# What can you offer a friend?



## Sdistant (Mar 25, 2015)

I could offer listening without judging, ready to have deep conversation and give feedback, being noble and understanding.


----------



## srschirm (Jun 25, 2006)

I offer loyalty, and I'm a good listener. I love helping friends with their issues.


----------



## losthismarbles (Jul 5, 2014)

Unentitled friendship, I don't feel entitled to anything just because I am friends with or love someone or for anything I've done for someone. 
I try to offer a security net for friends, if they are in trouble I will come to help them get back up. 
I like to listen about people's issues.
Other things too probably lol. I don't know.


----------



## momentsunset (Nov 10, 2009)

Listening to them, joking around, being loyal. I'm just there for them as much as I can be. I won't judge them (unless I have a good reason to, like they enjoy killing innocent people for fun, or they think nickelback is the best band ever). I may be able to forgive the former.


----------



## srschirm (Jun 25, 2006)

momentsunset said:


> Listening to them, joking around, being loyal. I'm just there for them as much as I can be. I won't judge them (unless I have a good reason to, like they enjoy killing innocent people for fun, or they think nickelback is the best band ever). I may be able to forgive the former.


:clap Bravo!


----------



## xyz.unknown (Oct 12, 2012)

'Friend'? The word is foreign to the tongue...


----------



## darkhoboelf (Mar 3, 2013)

I'd hang out with them,talk to them,play sports,ect.


----------



## coeur_brise (Oct 7, 2004)

Are blank stares of any value? If so, then blank stares and deer-in-headlights eyes.


----------



## visualkeirockstar (Aug 5, 2012)

I can't think of anything.


----------



## altghost (Jul 13, 2012)

coeur_brise said:


> Are blank stares of any value? If so, then blank stares and deer-in-headlights eyes.


hey, it works for cats


----------



## rdrr (Dec 31, 2008)

fun times


----------



## wrongguy (Jan 22, 2015)

Hanging out, listening to them, doing stuff, sports or whatever, help them out however I can, I can be trusted, if it's a girl we can do it if she wants.


----------



## tronjheim (Oct 21, 2012)

My time, my loyalty, a confidant.


----------



## littlecupcake (Apr 14, 2015)

I'm kind, loyal and have empathy


----------



## aaaa1111bbbb2222cccc3333 (May 10, 2015)

I bring some beer



coeur_brise said:


> Are blank stares of any value? If so, then blank stares and deer-in-headlights eyes.

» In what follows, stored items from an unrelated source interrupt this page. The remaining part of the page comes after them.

-- ==== Sys2Proof/Machine/Transfer.lean ====
section
/-! DEFINITION. The transfer commands COPY, FILL, GATHER32, SCATTER32, MERGE and COMPACT (17 R352 to R363). -/
namespace Sys2Proof.Machine

/-! ## Checks of the operands and the parameter block (17 R352, R353) -/

/-- The fields of the tile command word meet R352, for its opcode. -/
def xferFieldsOk (m : Cmd) : Bool :=
  let esz := m.field 132 4
  m.field 0 113 == 0 &&
    (match m.opc with
     | 0x10 | 0x11 => decide (esz ≤ 3) && m.vt == 0 && m.field 122 6 == 0 && !m.isrc && m.dth == 0
     | 0x12 | 0x13 => decide (esz ≤ 3) && m.ndim == 0 && m.vt == 0 && decide (m.nrows ≤ 32) && m.dth == 0
     | 0x14 => esz == 0 && m.ndim == 0 && m.vt != 3 && m.field 122 6 == 0 && !m.isrc
     | _ => esz == 0 && m.ndim == 0 && m.vt != 3 && m.field 122 6 == 0 && !m.isrc && m.dth == 0)

/-- The block of COPY or FILL meets R353. -/
def patternOk (m : Cmd) (x : Nat) : Bool :=
  (List.range 4).all (fun k =>
    let c := blkAt x (16 + 4 * k) 4
    c != 0 && (decide (k ≤ m.ndim) || (c == 1 && blkAt x (32 + 8 * k) 8 == 0 && blkAt x (64 + 8 * k) 8 == 0))) &&
    decide (blkTotal x ≤ 2 ^ 40) && (m.opc == 0x10 || blkAt x 32 32 == 0) && blkAt x 96 32 == 0

/-- The block of GATHER32 or SCATTER32 meets R353. -/
def rowsOk (m : Cmd) (x : Nat) : Bool :=
  let rb := blkAt x 16 4
  decide (8 ≤ rb) && decide (rb ≤ 4096) && rb % m.eb == 0 && blkAt x 20 4 == 0 && blkAt x 48 80 == 0 &&
    blkAt x 40 8 % 64 == 0 && (m.isrc || blkAt x 40 8 == 0)

/-- The block of MERGE meets R353. -/
def mergeOk (x : Nat) : Bool :=
  decide (blkAt x 16 4 ≤ 2 ^ 31) && decide (blkAt x 20 4 ≤ 2 ^ 31) && decide (blkAt x 32 4 ≤ 2 ^ 31) &&
    decide (1 ≤ blkAt x 36 4) && decide (blkAt x 36 4 ≤ 2 ^ 31) && blkAt x 40 80 == 0

/-- The block of COMPACT meets R353. -/
def compactOk (x : Nat) : Bool :=
  decide (1 ≤ blkAt x 16 4) && decide (blkAt x 16 4 ≤ 2 ^ 31) && decide (blkAt x 24 4 ≤ 2 ^ 31) &&
    decide (blkAt x 20 4 + blkAt x 16 4 ≤ 2 ^ 32) && blkAt x 28 92 == 0

/-- The parameter block of a transfer command meets R353. -/
def blockOk (m : Cmd) (x : Nat) : Bool :=
  match m.opc with
  | 0x10 | 0x11 => patternOk m x
  | 0x12 | 0x13 => rowsOk m x
  | 0x14 => mergeOk x
  | _ => compactOk x

/-! ## Ranges and windows (17 R354, R358) -/

/-- What a range is for the quad: outside it, in it and misplaced, or a window (17 R354, R358). -/
inductive RangeIs where
  | outside
  | bad
  | win (w : Window)
  deriving DecidableEq, Repr

/-- A range in the local memory of core `x` (17 R354). -/
def rangeIn (c x off : Nat) (r : Span) (m : Cmd) (s : State) : RangeIs :=
  if r.hi ≤ r.lo then .outside
  else
    let lo := (off : Int) + r.lo
    let hi := (off : Int) + r.hi
    if memberOk c x m s = false ∨ lo < 0 ∨ (lmLimit c m s : Int) < hi then .bad
    else .win { core := x, lo := trueOff c lo.toNat m s, hi := trueOff c hi.toNat m s }

/-- What a range is (17 R354, R358). -/
def rangeIs (c : Nat) (r : Span) (m : Cmd) (s : State) : RangeIs :=
  let g := r.base.toNat
  let tag := g / 2 ^ 53
  if tag = 0x400 ∧ bitsOf g 20 33 = 0 then rangeIn c c (bitsOf g 0 20) r m s
  else if tag = 0x401 ∧ bitsOf g 31 22 = 0 ∧ m.ofBank = false then
    let x := bitsOf g 26 5 * 64 + bitsOf g 20 6
    if quadCore x 0 = quadCore c 0 then rangeIn c x (bitsOf g 0 20) r m s else .outside
  else .outside

/-- The windows among ranges. -/
def winsOf (c : Nat) (l : List Span) (m : Cmd) (s : State) : List Window :=
  l.filterMap fun r => match rangeIs c r m s with
    | .win w => some w
    | .outside => none
    | .bad => none

/-- The windows of a transfer command, from the enqueue read of its block (17 R353, R358). -/
def xferWindows (c x : Nat) (m : Cmd) (s : State) : List Window × List Window :=
  if xferFieldsOk m && blockOk m x then (winsOf c (readSpans m x) m s, winsOf c (writeSpans m x) m s) else ([], [])

/-! ## Start (17 R353, R354) -/

/-- The indices of an index list, read at start as aligned 4-byte words (17 R360). -/
def readIdx (c cq : Nat) (m : Cmd) : List Word → List Nat → State → (List Nat → State → Chunk) → Chunk
  | [], acc, s, f => f acc s
  | a :: as, acc, s, f =>
    match cmdRead c cq m 4 4 a s with
    | .val b t => readIdx c cq m as (acc ++ [leValue b]) t f
    | .fault t code detail addr => .fault t code detail addr
    | .wait t => .wait t
    | .err loc => .err loc

/-- The read windows that a transfer command still needs once it has read its index list (15 R327): those of the block as the enqueue
read it. -/
def readsLeft (c : Nat) (m : Cmd) (s : State) : List Window :=
  let x := leValue m.blkEnq
  let l := match m.opc with
    | 0x12 => []
    | 0x13 => (readSpans m x).take 1
    | _ => readSpans m x
  m.reads.filter fun w => (winsOf c l m s).contains w

/-- The start of a transfer command (17 R353, R354, R360). -/
def xferStart (c cq : Nat) (m : Cmd) (s : State) : Chunk :=
  if lmLimit c m s < m.pblk + 128 then .bad
  else
    tileRead c c m.pblk 128 m s fun x t =>
      if (xferFieldsOk m && blockOk m x) = false ∨ ((m.opc = 0x12 ∨ m.opc = 0x13) ∧ m.isrc = false ∧ m.byEnqv = false) then .bad
      else if (readSpans m x ++ writeSpans m x).any fun r => rangeIs c r m t == .bad then .bad
      else
        let m1 := { m with started := true, blk := leBytes 128 x, pos := 0, aux := [0, 0, 0, 0], reads := readsLeft c m t }
        if (m.opc = 0x12 ∨ m.opc = 0x13) ∧ m.isrc = true then
          readIdx c cq m (genList m.nrows fun i => w64 (blkAt x 40 8 + 4 * i)) [] t fun l u => .go u { m1 with idx := l }
        else .go t m1

/-! ## Chunks (17 R356, R357) -/

/-- Every address that a chunk will touch translated and checked, in order, before anything is read or written (17 R356). -/
def reachAll (c cq : Nat) (m : Cmd) : List (Kind × Nat × Word) → State → (State → Chunk) → Chunk
  | [], s, f => f s
  | (k, n, a) :: l, s, f =>
    match cmdReach c cq m k n a s with
    | .ok t _ _ _ => reachAll c cq m l t f
    | .fault t code detail addr => .fault t code detail addr
    | .wait t => .wait t
    | .merr _ loc => .err loc

/-- The addresses of elements to be moved, in ascending order. -/
def elemKinds (b : Nat) (l : List (Option Word × Word)) : List (Kind × Nat × Word) :=
  l.flatMap fun e => (e.1.toList.map fun a => (Kind.load, b, a)) ++ [(Kind.store, b, e.2)]

/-- Elements read, or taken from a pattern, and their writes checked, in ascending order; nothing is written yet (17 R356). -/
def moveElems (c cq : Nat) (m : Cmd) (b : Nat) (pat : List Byte) :
    List (Option Word × Word) → List CWrite → State → (List CWrite → State → Chunk) → Chunk
  | [], acc, s, f => f acc.reverse s
  | (src, dst) :: l, acc, s, f =>
    let next (data : List Byte) (t : State) : Chunk :=
      match cmdCheck c cq m dst data t with
      | .ok w u => moveElems c cq m b pat l (w :: acc) u f
      | .fault u code detail addr => .fault u code detail addr
      | .wait u => .wait u
      | .err loc => .err loc
    match src with
    | none => next pat s
    | some a =>
      match cmdRead c cq m b b a s with
      | .val d t => next d t
      | .fault t code detail addr => .fault t code detail addr
      | .wait t => .wait t
      | .err loc => .err loc
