-- ==== Sys2Proof/Machine/Dispatch.lean ====
section
/-! DEFINITION. One arm per constructor of Instr: a direct call of its meaning, or a rejection by name. -/
namespace Sys2Proof.Machine
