/-- 19 R373: a trap inside a trap handler, or with TVEC.EN clear, is fatal: the thread set ends, its launch is marked for
eviction, and EPC, ECAUSE, EVAL, STATUS, every register and the pc keep their values. -/
def Sys2Proof.Claims.FatalTrapEntry : Prop :=
  ∀ (s : State) (code detail : Nat) (val : Word) (lit : Bool), ¬ CanTrap s →
    let t := takeTrap code detail val lit s
    t.ts = { s.ts with run := .ended } ∧ t.core = s.core ∧ t.cores = s.cores ∧
    ∀ l, launchOf (myPid s) (myLid s) s = some l → launchOf (myPid s) (myLid s) t = some (markedFatal l)

/-- 19 R375: a fault record goes to the place that the write counter of its partition's fault queue names, where the ring of
4,096 records has room, and the counter rises by 1 modulo 2^32; a full ring counts the record in LOST instead. -/
def Sys2Proof.Claims.FaultRecordWritten : Prop :=
  ∀ (s : State) (pid : Nat) (p : Partition) (r : FaultRec), Memory.wf s.mem = true → partOf pid s = some p →
    let q := p.rcd.faultq
    let w := memValue s.mem 4 q
    let n := (w + 2 ^ 32 - memValue s.mem 4 (q + 4)) % 2 ^ 32
    (n < 4096 → memRead (writeFault pid r s).mem 32 (q + 64 + 32 * (w % 4096)) = r.bytes s.time ∧
      memValue (writeFault pid r s).mem 4 q = (w + 1) % 2 ^ 32) ∧
    (4096 ≤ n → n + 1 < 2 ^ 32 →
      memValue (writeFault pid r s).mem 4 (q + 8) = Nat.min (memValue s.mem 4 (q + 8) + 1) (2 ^ 32 - 1) ∧
      ∀ k, (k < q + 8 ∨ q + 12 ≤ k) → memGet (writeFault pid r s).mem k = memGet s.mem k)

/-- 01 R30, 02 R63: a word that no instruction has takes ILLEGAL with the word in EVAL, where it lies inside the fetch range, and
FETCH_FAULT with the pc in EVAL where it does not. -/
def Sys2Proof.Claims.IllegalWord : Prop :=
  ∀ (s : State) (w : W32),
    (s.ts.pc.toNat + 4 ≤ fetchLimit s → Traps (.illegalEncoding w) 1 0 (w.setWidth 64) (needsLit w.toNat) s) ∧
    (fetchLimit s < s.ts.pc.toNat + 4 → Traps (.illegalEncoding w) 4 0 (s.ts.pc.setWidth 64) false s)

/-- 01 R26, 02 R39: an instruction whose effect is done and whose successor would lie outside the fetch range takes FETCH_FAULT,
with EPC at the instruction itself, whose length decides the literal bit (log entry 11: both are the model's reading). -/
def Sys2Proof.Claims.SequentialLimit : Prop :=
  ∀ (u : Use) (s t : State), locked u s = false → fetchLimit t ≤ t.ts.pc.toNat + u.len → CanTrap t →
    Entered 4 0 (BitVec.ofNat 64 (t.ts.pc.toNat + u.len)) (u.len == 8) (retire u s t) (finish u s (.ok t))

/-- The statements Branches, Jumps and FarJump together.
It rests on choices of the model where the log says so: entry 65. -/
def Obligations.ControlTransfers : Prop :=
  Sys2Proof.Claims.Branches ∧ Sys2Proof.Claims.Jumps ∧ Sys2Proof.Claims.FarJump

/-- The statements ReturnFromTrap and ReturnFromUserInterrupt together. -/
def Obligations.ReturnsFromHandlers : Prop :=
  Sys2Proof.Claims.ReturnFromTrap ∧ Sys2Proof.Claims.ReturnFromUserInterrupt

/-- The statements TrapInstruction, ExceptionEntry, FatalTrapEntry and FaultRecordWritten together.
It rests on choices of the model where the log says so: entry 47. -/
def Obligations.ExceptionsAreTaken : Prop :=
  Sys2Proof.Claims.TrapInstruction ∧
  Sys2Proof.Claims.ExceptionEntry ∧
  Sys2Proof.Claims.FatalTrapEntry ∧ Sys2Proof.Claims.FaultRecordWritten

/-- The statements IllegalWord and SequentialLimit together.
It rests on choices of the model where the log says so: entry 11. -/
def Obligations.IllegalWordsAndFetchLimit : Prop :=
  Sys2Proof.Claims.IllegalWord ∧ Sys2Proof.Claims.SequentialLimit

namespace Sys2Proof.Claims

/-! ## Registers and control registers -/

/-- `i` retires, and its effect on the state is exactly `t0`: beyond it only the pc, LIVE and the issue state move. -/
def Effects (i : Instr) (u : Use) (s t0 : State) : Prop :=
  exec i s = .next { t0 with ts := { t0.ts with pc := BitVec.ofNat 20 (s.ts.pc.toNat + u.len), live := liveAfter u s,
                                                run := .ready, ticket := none, palTaken := none, trgWait := none, enqWord := none } }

 ^blank stares and awkward silences
I'm baffled they keep calling me


----------



## slowmotionsuicide (Feb 23, 2014)

I think I'm an impulsive, adventurous friend. Can have lots of fun. I'm also kind of nice and can offer a shoulder every now and then


----------



## iCod (Feb 17, 2015)

A depressed buddy who can listen to your problems.


----------



## TabbyTab (Oct 27, 2013)

Loyalty and gross selfies


----------



## moory (May 26, 2015)

Loyalty, time, listening them and helping hand.


----------



## tea111red (Nov 8, 2005)

i guess i would put a lot of effort into things, be good to them, help/be there for them, make time for them, etc. well, only if they returned the same kind of treatment. if they didn't, i would be very reluctant to continue to be that way. it wouldn't be a friendship then.


----------



## Dexdere (Apr 29, 2014)

I don't think I have anything immediate in mind to offer. Of the few close friends I have, I sometimes feel I could ask them the same question. I seem to be the one they go to for advice, whether it be to talk about their problems, their interest, their hobbies, their lives, or to give them pep talks to motivate them to do their best. Oddly enough, all them happen to be socialites. I suppose I'm pretty trusty worthy, considering I've carried out people's trust and never once backfired, and never once took on anything I knew I couldn't do or handle. I consider myself honest if people want that. I won't beat my way out of that one and say that with there aren't negatives to being honest. I've spoken my mind which lead to arguments before.


----------



## Mxx1 (Feb 3, 2015)

Nothing much, i have emphaty, but i can also be a very bitter, pessimistic person so i'm not that fun to hang around.


----------



## PoppySeed (Nov 24, 2014)

Listen, trust and a person that will try and brighten your day.


----------



## mike91 (Sep 23, 2012)

Be a crap friend have nothing to talk about bore them with the stuff i do have to talk about guess that why i have been friendless for 8 years now


----------



## Surly Wurly (May 9, 2015)

all of my SA friends have beepers in case they become surrounded by too many people, i sort that sh!t right out


----------



## luhan_7 (May 11, 2015)

for my bestest friend in the whole wide world, I flew across the county to meet her and traveled with her until I had to work again. I spent up all my vacation days because I wanted to celebrate my birthday with the one person's who's seen everything about me and still stuck around. 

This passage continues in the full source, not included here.